As the Biden administration continues its bumbling path through a disastrous domestic policy agenda, its newest proposal might take the proverbial cake: blanket student loan forgiveness. Among the myriad of bad policies this administration has put forward over the last two years, none have been so blatant in pandering to the left-wing base as the recent move to forgive $10,000 in student loans. Make no mistake, for all their highbrow language there is nothing innovative to see here. This is contract nullification, plain and simple. Worse, student loan “cancellation” is actually the shifting of a financial burden from one individual to another. Their policy is nothing more than a redistribution of wealth from the working class to the elite to the tune of $300 billion.

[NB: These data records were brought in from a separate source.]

-- ==== Sys2Proof/Machine/TypesTime.lean ====
section
/-! DEFINITION. The types of device time, stamps, event inputs and event outputs: chapter "Device time,
timebase and stamping". -/

namespace Sys2Proof.Machine

/-- A step accepted and not yet applied (R72, R77). `jump` is J and `rem` is r, both in 2^-16 ns; `applyAt`
is in 2^-16 ns of the scale before the step; `rate` is in ps/s; `servo` says that a servo asked for it. -/
structure PendingStep where
  jump : Int
  rem : Int
  applyAt : Nat
  rate : Nat
  servo : Bool
deriving DecidableEq, Repr

/-- A remainder being slewed: what is left, in units of 2^-32 ns x 10^-12, and the rate in ps/s. -/
structure Slew where
  remain : Int
  rate : Nat
deriving DecidableEq, Repr

/-- One latch of the time block (R79): the time word and TB_CYCLES. -/
structure TimeLatch where
  time : Stamp
  cycles : Nat
deriving DecidableEq, Repr

/-- An entry of the two-step table (R89). `port` is the egress port, `residence` is in 2^-16 ns. -/
structure TwoStep where
  domain : Nat
  source : BitVec 80
  seqId : Nat
  port : Nat
  residence : Int
deriving DecidableEq, Repr

/-- A captured edge (Table 2.12). -/
structure Capture where
  seq : Nat
  rise : Bool
  time : Stamp
deriving DecidableEq, Repr

/-- One event input (R91, R92). `last` is the instant of the last captured edge, in 2^-16 ns of the
engine's own TB count; `pinDelay` is in 2^-16 ns. -/
structure EvtIn where
  edge : Nat
  deliver : Bool
  deglitch : Nat
  pinDelay : Int
  queue : List Capture
  seq : Nat
  last : Option Nat
  /-- the SEQ last delivered, by ring or by command (R94) -/
  delivered : Option Nat
deriving DecidableEq, Repr

/-- A scheduled edge (R95): drive low, drive high or a pulse; `at_` is in 2^-16 ns of device time. -/
structure EdgeEntry where
  seq : Nat
  action : Nat
  widthNs : Nat
  at_ : Nat
deriving DecidableEq, Repr

/-- One event output (R95-R97). `fall` is the end of the pulse now high; `prevEnd` is the end of the last
entry scheduled. -/
structure EvtOut where
  sched : List EdgeEntry
  seq : Nat
  level : Bool
  fall : Option Nat
  prevEnd : Option Nat
  /-- a pulse rose while the aligner held the outputs (R97) -/
  missed : Bool
deriving DecidableEq, Repr

/-- The board delays that a lane had before a command changed them, and the TB cycle of that change (R86). -/
structure BoardOld where
  lane : Nat
  cycle : Nat
  rx : Int
  tx : Int
deriving DecidableEq, Repr

/-- Device time and what is stamped and timed by it (R66-R97). `dev` counts 2^-32 ns from the PTP epoch,
modulo 2^64 seconds; `inc` is INC in 2^-32 ns; `subUnit` is what a slew has moved below one unit of
`dev`, in units of 10^-12; `jumpSum` is the sum of every J so far in 2^-16 ns (R87). -/
structure TimeState where
  dev : Nat
  inc : Nat
  subUnit : Nat
  tbCycles : Nat
  tbSet : Bool
  stepCount : Nat
  jumpSum : Int
  step : Option PendingStep
  slew : Option Slew
  latches : Vector TimeLatch 3
  rxBoard : Vector Int 32
  txBoard : Vector Int 32
  boardOld : List BoardOld
  twoStep : List TwoStep
  evtIn : Vector EvtIn 8
  evtOut : Vector EvtOut 8
  evtOvf : BitVec 8
  edgeLate : BitVec 8
deriving DecidableEq, Repr

end Sys2Proof.Machine
end

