-- ==== Sys2Proof/Machine/Ops.lean ====
section
/-! DEFINITION. The named operations over words, tables, counters, engines and rings that every chapter's
meanings use. -/

namespace Sys2Proof.Machine

/-! ## Words and fields -/

/-- Bits `hi` down to `lo` of a word, as a number. -/
def field (w : Word) (hi lo : Nat) : Nat := (w.toNat >>> lo) % 2 ^ (hi + 1 - lo)

/-- Bit `i` of a word. -/
def flag (w : Word) (i : Nat) : Bool := w.getLsbD i

/-- A 32-bit word from a number, modulo 2^32. -/
def word (n : Nat) : Word := BitVec.ofNat 32 n

/-- A 32-bit word from an integer, two's complement. -/
def wordI (i : Int) : Word := BitVec.ofInt 32 i

/-- 1 for true. -/
def bit (b : Bool) : Nat := if b then 1 else 0

/-- A word built from fields, each a value and the place of its lowest bit. -/
def pack (fs : List (Nat × Nat)) : Word := word ((fs.map fun (v, lo) => v * 2 ^ lo).sum)

/-- Word `i` of a parameter list; 0 where it has none. -/
def par (ps : List Word) (i : Nat) : Word := ps.getD i 0

/-- A signed value clamped to 32 bits. -/
def sat32 (i : Int) : Int := if i > 2147483647 then 2147483647 else if i < -2147483648 then -2147483648 else i

/-- A number clamped to a largest value. -/
def satN (m n : Nat) : Nat := if n > m then m else n

/-- The two words of a 64-bit number, high word first. -/
def words64 (n : Nat) : List Word := [word (n / 2 ^ 32), word n]

/-- The two words of a signed 64-bit number, high word first. -/
def wordsI64 (i : Int) : List Word := words64 (BitVec.ofInt 64 i).toNat

/-! ## Bytes -/

/-- The bytes of a word, most significant first (R16). -/
def wordBytes (w : Word) : List Byte :=
  [(w >>> 24).setWidth 8, (w >>> 16).setWidth 8, (w >>> 8).setWidth 8, w.setWidth 8]

/-- The bytes of a list of words (R16). -/
def wordsBytes (ws : List Word) : List Byte := ws.flatMap wordBytes

/-- Big-endian number of a byte list. -/
def beNat (bs : List Byte) : Nat := bs.foldl (fun a b => a * 256 + b.toNat) 0

/-- The `n` bytes of a number, most significant first. -/
def beBytes : Nat → Nat → List Byte
  | 0, _ => []
  | n + 1, v => BitVec.ofNat 8 (v / 256 ^ n) :: beBytes n v

/-- `n` bytes from offset `off` of a byte list, as a number; bytes past the end count as 0. -/
def bytesAt (bs : List Byte) (off n : Nat) : Nat :=
  beNat ((List.range n).map fun i => bs.getD (off + i) 0)

/-- The words of a byte list, the last one padded with zero bytes. -/
def bytesWords : List Byte → List Word
  | [] => []
  | a :: b :: c :: d :: rest => (a ++ b ++ c ++ d : BitVec 32) :: bytesWords rest
  | bs => [word (beNat bs * 256 ^ (4 - bs.length))]

/-- `bs` with the bytes from offset `off` replaced by `new`. -/
def spliceBytes (bs : List Byte) (off : Nat) (new : List Byte) : List Byte :=
  bs.take off ++ new ++ bs.drop (off + new.length)

/-! ## Checksums -/

/-- One bit of a reflected CRC of 32 bits. -/
def crcBit (poly c : BitVec 32) : BitVec 32 := if c.getLsbD 0 then (c >>> 1) ^^^ poly else c >>> 1

/-- One byte of a reflected CRC of 32 bits. -/
def crcByte (poly c : BitVec 32) (b : Byte) : BitVec 32 :=
  let x := c ^^^ b.setWidth 32
  crcBit poly (crcBit poly (crcBit poly (crcBit poly (crcBit poly (crcBit poly (crcBit poly (crcBit poly x)))))))

/-- CRC-32C of a byte list (R416): polynomial 0x1EDC_6F41 reflected, all ones in, inverted out. -/
def crc32c (bs : List Byte) : BitVec 32 := ~~~ (bs.foldl (crcByte 0x82F63B78#32) 0xFFFFFFFF#32)

/-- The Ethernet FCS of a byte list, IEEE 802.3: CRC-32, polynomial 0x04C1_1DB7 reflected. -/
def ethCrc (bs : List Byte) : BitVec 32 := ~~~ (bs.foldl (crcByte 0xEDB88320#32) 0xFFFFFFFF#32)
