/-- A whole frame's flits sent into the Crossing by a channel, where a copy of it waits for them; where staging overflows the frame is
found bad (R178, R181). -/
def crossWhole (part : Part) (e : EngId) (ch i : Nat) (x : Engine) : Engine :=
  match x.frame i with
  | none => x
  | some f =>
    if !x.stores || f.refs ≤ 1 then x
    else
      let (y, full) := crossFrame part ch i (f.bytes.length + 4) x
      if full then markBad part e 7 i y else y

end Sys2Proof.Machine
end

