-- ==== Sys2Proof/Machine/Scheduler.lean ====
section
/-! DEFINITION. The events of egress and of blocked queues, the scheduling registers and the SCHED commands (chapters 7
and 8). -/

namespace Sys2Proof.Machine

/-! ## Queues (R220, R254) -/

/-- A launch copy that its queue refuses at enqueue (R254): the counter of its port. -/
def Engine.launchRefusal (x : Engine) (c : Copy) : Option Nat :=
  match c.launch with
  | some t =>
    if t > x.time.now16 + s16 then some 53 else if c.queue ≥ 8 ∧ (x.queue c.port c.queue).length ≥ 256 then some 54 else none
  | none => none

/-- A launch copy put in launch-time order, after those of its own time (R254). -/
def insertLaunch (c : Copy) : List Copy → List Copy
  | [] => [c]
  | d :: rest => if c.launch.getD 0 < d.launch.getD 0 then c :: d :: rest else d :: insertLaunch c rest

/-- A stored copy put into its queue, which a launch queue may refuse it (R254). -/
def queueCopy (part : Part) (e : EngId) (c : Copy) (x : Engine) : Engine :=
  match x.launchRefusal c with
  | some k => discardCopy part e 6 c (x.bumpPort c.port k)
  | none =>
    let k : Copy := { c with enq := x.time.now16 }
    let q := x.queue c.port c.queue
    x.setQueue c.port c.queue (if c.queue ≥ 8 then insertLaunch k q else q ++ [k])

/-- The cells of a frame counted against the queue of a copy. -/
def chargeEg (c : Copy) (f : Frame) (x : Engine) : Engine :=
  x.modEg c.port c.queue fun a => { a with occ := a.occ + f.cells.length, hrUse := a.hrUse + f.pHr }

/-! ## Transmission -/

/-- An engine may start frames: it is the active and the switchover gap, if any, is over (R325, R331). -/
def Engine.sends (x : Engine) : Bool := x.core.role == 1 && x.core.mayStart

/-- A port on which frames can be started. -/
def Engine.txUp (x : Engine) (p : Nat) : Bool := x.sends && (x.port p).up && !x.unused p

/-- The copies that wait for a port: the most heads that a choice can discard. -/
def Engine.waitingOn (x : Engine) (p : Nat) : Nat := ((List.range 10).map fun q => (x.queue p q).length).sum

/-- A cut-through copy underruns (R193): the flit that the MAC needs now, counted over all its fragments, has not crossed.
It can happen only while a monitor reads below
FLOOR, and once to a copy. -/
def Engine.underruns (x : Engine) (p : Nat) (t : Tx) (i : Nat) : Bool :=
  let k := (t.bytes.length + 4 - t.left + x.sentBytes p x.time.now16 t) / 64
  t.ct && !t.starved && decide (64 * k < t.bytes.length + 4) && !x.flitHere p i k && !x.crossed i
    && x.ports.monitors.any fun m => m.valid && m.below

/-- TX_OPPORTUNITY on one engine (R243): a claim begins once its first flit is there, an underrun stomps (R193), a preemptable frame gives
way, or an idle port takes the next frame. -/
def opportunity (part : Part) (e : EngId) (p interp : Nat) (flaws : List (Nat × WordOutcome)) (x0 : Engine) : Engine :=
  let x := refillPort p x0
  if !x.txUp p then x
  else
    let idle (y : Engine) : Engine :=
      let z := countGuard p ((y.time.now16 + interp) * 25) y
      serve part e p interp flaws (y.waitingOn p + 2) z
    match (x.eg p).tx with
    | none => idle x
    | some t =>
      match t.copy with
      | some c =>
        if !t.begun then
          if !x.flitHere p c.frame 0 then x
          else
            let y := beginCopy p interp c true t.stomp x
            match y.frame c.frame with
            | some f => chargeService p c (outLen y c f) y
            | none => y
        else if x.underruns p t c.frame then
          let marked : Tx := { t with stomp := lowerCause t.stomp 5, starved := true }
          ((x.modEgPort p fun g => { g with tx := some marked }).bumpPort p 30).raise 0x04 0x05 0 (word p)
        else match preempt p interp t x with
          | some y => idle y
          | none => x
      | none => x

/-- TX_OPPORTUNITY: time passes, the Crossing's handshakes come, then the MAC chooses (R243, R212). -/
def execTxOpportunity (e : EngId) (port : Fin 34) (after : Nat) (read : TxRead) (s : State) : Host.Outcome State Fault Refusal :=
  onEngine e s fun s0 =>
    let s := passAfter after s0
    s.modEng e fun x => opportunity s.part e port.val (interpOf after) read.flaws (handshakes s.part read.hands x)

/-- COPY_TRANSMIT_END. -/
def execCopyTransmitEnd (e : EngId) (port : Fin 34) (s : State) : Host.Outcome State Fault Refusal :=
  onEngine e s fun s => s.modEng e (endTx s.part e port.val)

/-! ## The Underpass (R235) -/

/-- The oldest copy of a queue whose frame lies in the Underpass, where it is not yet staged. -/
def Engine.unstaged (x : Engine) (k : Nat) : Option Copy :=
  let spilled (c : Copy) : Bool := match x.frame c.frame with
    | some f => f.under
    | none => false
  ((look [] k x.egress.queues).find? spilled).filter fun c => !c.staged

/-- The queues in the order of a turn of fetches: launch queues, then the higher class, each from the lowest port on (log 21). -/
def drainOrder : List Nat := ([8, 9, 7, 6, 5, 4, 3, 2, 1, 0] : List Nat).flatMap fun q => (List.range 34).map fun p => 10 * p + q

/-- The queue that is fetched for next: the turn goes on after the queue last fetched for (R235). -/
def Engine.drainNext (x : Engine) : Option Nat :=
  let i := match x.buf.drainLast with
    | some k => (drainOrder.findIdx? fun j => j == k).getD 0 + 1
    | none => 0
  (drainOrder.drop i ++ drainOrder.take i).find? fun k => (x.unstaged k).isSome

/-- One frame of the Underpass fetched into drain staging, where there is room; `flaws` are the errors that the read meets. A poisoned
word stays poisoned (R212). -/
def drainFetch (part : Part) (flaws : List (Nat × WordOutcome)) (x : Engine) : Engine :=
  match x.drainNext with
  | none => x
  | some k =>
    let cells := match x.unstaged k with
      | some c => (match x.frame c.frame with
        | some f => f.cells
        | none => [])
      | none => []
    if !underpassPart part || decide (x.stagedCells + cells.length > 512) then x
    else
      let y := readCells cells (frameWords cells flaws) (x.modBuf fun b => { b with drainLast := some k })
      judgeSpill (y.setQueue (k / 10) (k % 10) (stageFirst y (look [] k y.egress.queues)))
where
  /-- The first unstaged spilled copy of a list staged. -/
  stageFirst (x : Engine) : List Copy → List Copy
    | [] => []
    | c :: rest => if x.awaitsDrain c then { c with staged := true } :: rest else c :: stageFirst x rest

/-- DRAIN_FETCH_DONE. -/
def execDrainFetchDone (fetch : DrainFetch) (s : State) : Host.Outcome State Fault Refusal :=
  onEngine fetch.eng s fun s => s.modEng fetch.eng (drainFetch s.part fetch.flaws)

/-! ## Multicast residue (R203, R204) -/

/-- The residue without its first copy for a port and class, and that copy. -/
def takeResidue (p c : Nat) : List Copy → Option (Copy × List Copy)
  | [] => none
  | k :: rest =>
    if k.port = p ∧ k.cls = c then some (k, rest)
    else (takeResidue p c rest).map fun (j, l) => (j, k :: l)

/-- The copy of a list that a test names whose frame has the oldest ingress stamp. -/
def oldestCopy (x : Engine) (test : Copy → Bool) (l : List Copy) : Option (Nat × Copy) :=
  l.foldl (fun best c =>
    if !test c then best
    else match x.frame c.frame, best with
      | none, _ => best
      | some f, none => some (f.stamp.t, c)
      | some f, some (t, _) => if f.stamp.t < t then some (f.stamp.t, c) else best) none

/-- The tail of a copy's frame is still to come. -/
def Engine.tailDue (x : Engine) (c : Copy) : Bool := x.buf.arriving.any fun a => a.2.frame == c.frame

/-- The first residue copy of a port and class retried (R203): enqueued at the tail of its queue when admitted, once the tail of its frame
has come (R190, log 164). -/
def retryResidue (part : Part) (e : EngId) (p c : Nat) (x : Engine) : Engine :=
  match takeResidue p c x.buf.residue with
  | none => x
  | some (k, rest) =>
    match x.frame k.frame with
    | none => x
    | some f =>
      if !x.tailDue k && headOut part x p k.queue k.cls f.dropElig then
        queueCopy part e { k with charged := true } (chargeEg k f (x.setResidue rest))
      else x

Some 43.4 million Americans—13 percent of the population—hold a total of $1.748 trillion in student loan debt. While the average student loan debt held by borrowers is $38,000, the median amount is $17,000. Often missing from the conversation about this accumulated debt is the purpose of incurring debt in the first place. Individuals willingly seek higher education opportunities of their own volition, borrowing money to do so, in order to invest in their education and future earning potential.
Government data from the Social Security Administration demonstrates the tangible benefits of investing in a college degree. Both men and women with a college degree far outpace those without one in lifetime earnings by $900,000 and $630,000, respectively. That amount is even greater for men and women who obtain graduate degrees, outpacing those with high school degrees by $1.5 million and $1.1 million, respectively.
At the end of the day, Americans have a choice in how they spend their time and money. Investing in education is a choice that individuals make, and loans are a tool used to achieve that objective. When an individual chooses to sign for a loan, both the lender and borrower are contractually obligated to abide by the terms and conditions. The Biden administration’s move to cancel student loan debt effectively eliminates that contract set in place to appease the loudest voices in our country, the elite. This action is supplanting the rule of law for the rule of the popular by forcing all Americans to subsidize the elite’s decisions for their education investments. Additionally, student debt cancellation notably comes at a time when all Americans—regardless of their educational background—are feeling the effects of record-high inflation that has only been fueled by this administration’s reckless tax and spend policy.
This action does nothing for Americans who chose to forego college, save their money for other investments, and begin their careers without incurring debt. Nor does it do anything for those who worked hard to pay off their student loan debts. These individuals will surely not see a $10,000 check arriving in their mailbox for their arguably, objectively good decisions. And this action will do nothing to address the skyrocketing cost of college, which has increased 211 percent at in-state public universities over the last 20 years.
Americans should recognize that canceling student loans is not in the best interest of the majority of the country who will be required to pick up the check for this $300 billion-plus action. Primarily benefitting upper-middle and high-income earners, student debt cancellation should be rejected for what it is: a regressive policy that benefits a select few, continuing the Biden administration’s reckless spending spree, which continues at our expense.
Kat Cammack is the youngest Republican woman in Congress and the U.S. Representative for Florida’s Third Congressional District. She serves on the House Agriculture and Homeland Security Committees and the Select Committee on the Economy.